During my time in Portland fufilling my work study grant with Browne Trading Company I, of course, enduldged in some nearby restaurants. I wanted to experience the freshest of fish I could so I seamlessly thought of sushi. When asking anyone around town what’s the best spot for sushi, no one paused or hesitated when they said, “Miyake.”
I walked down into a small space under a large hotel building that was dimly lit from a maze-like contemporary designed ceiling and wall. A few tables were scattered around a bar surrounding an open kitchen where 5 or 6 cooks displayed a show of the upmost professionalism and concentration.
Being a single diner, I sat at the bar closest to the kitchen show and had my notebook and point and shoot camera ready to document what I had mentally prepared myself as the best sushi dinner I’d eaten so far. I was not let down. The waitstaff were very friendly and took observation of my ‘nerd-like’ setup and cautiously asked a few questions.
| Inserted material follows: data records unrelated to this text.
-- ==== Sys2Proof/Machine/Validate.lean ====
section
/-! DEFINITION. The family "validate and decode" (spec 43_validate_decode.md): `VALIDATE`, with the field
decoder in its two variants (R131 to R136). -/

namespace Sys2Proof.Machine

/-- `Decode11(frame)` (R134): whole units in seven bits, times ten. -/
def Regs.decode11 (r : Regs) : Regs :=
  { r with
    hum  := 10 * (r.frame.b0 &&& 0x7F).setWidth 11
    tneg := false
    tmag := 10 * (r.frame.b2 &&& 0x7F).setWidth 11 }

/-- `Decode2x(frame)` (R135, R136): the masks act on copies, and the temperature is sign-magnitude. -/
def Regs.decode2x (r : Regs) : Regs :=
  { r with
    hum  := (r.frame.b0 &&& 0x03).setWidth 11 * 256 + r.frame.b1.setWidth 11
    tneg := (r.frame.b2 &&& 0x83).getLsbD 7
    tmag := ((r.frame.b2 &&& 0x83) &&& 0x7F).setWidth 11 * 256 + r.frame.b3.setWidth 11 }

/-- The field decoder of the attempt's family (R62, R131). -/
def Regs.decodeFields (r : Regs) : Regs :=
  match r.fam with
  | .type11 => r.decode11
  | .type21 => r.decode2x
  | .type22 => r.decode2x

/-- The verdict on the frame (R131, R132). -/
def Frame.verdict (f : Frame) : ErrorKind := if f.checksumOk then .ok else .checksum

/-- `VALIDATE` (R131): the fields are decoded whether or not the checksum holds. -/
def execValidate (s : State) : Host.Outcome State Fault Refusal :=
  .next (s.setRegs (s.regs.decodeFields.raise s.regs.frame.verdict))

end Sys2Proof.Machine
end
The menu featured some of the best local and imported fish options in the form of sushi, sashimi and cooked preparations as one would expect at a Japanese restaurant. There was a special 5 or 7 course omakase chef’s tasting menu, which I chose the 5 course. Memorable dishes included raw Maine Lobster sashimi tossed in a lemon oil, local grilled Octopus and watermelon radish salad, roasted Swordfish belly with cauliflower and miso puree, and a guinea hen roulade with a corncake all raised on Miyake Farm in Freeport, Maine.
Miyake was an amazing and ambient dining experience, to say the least, that gave me a whole new outlook on Japanese dining and a snobby impression to all mediocre sushi joints down the road.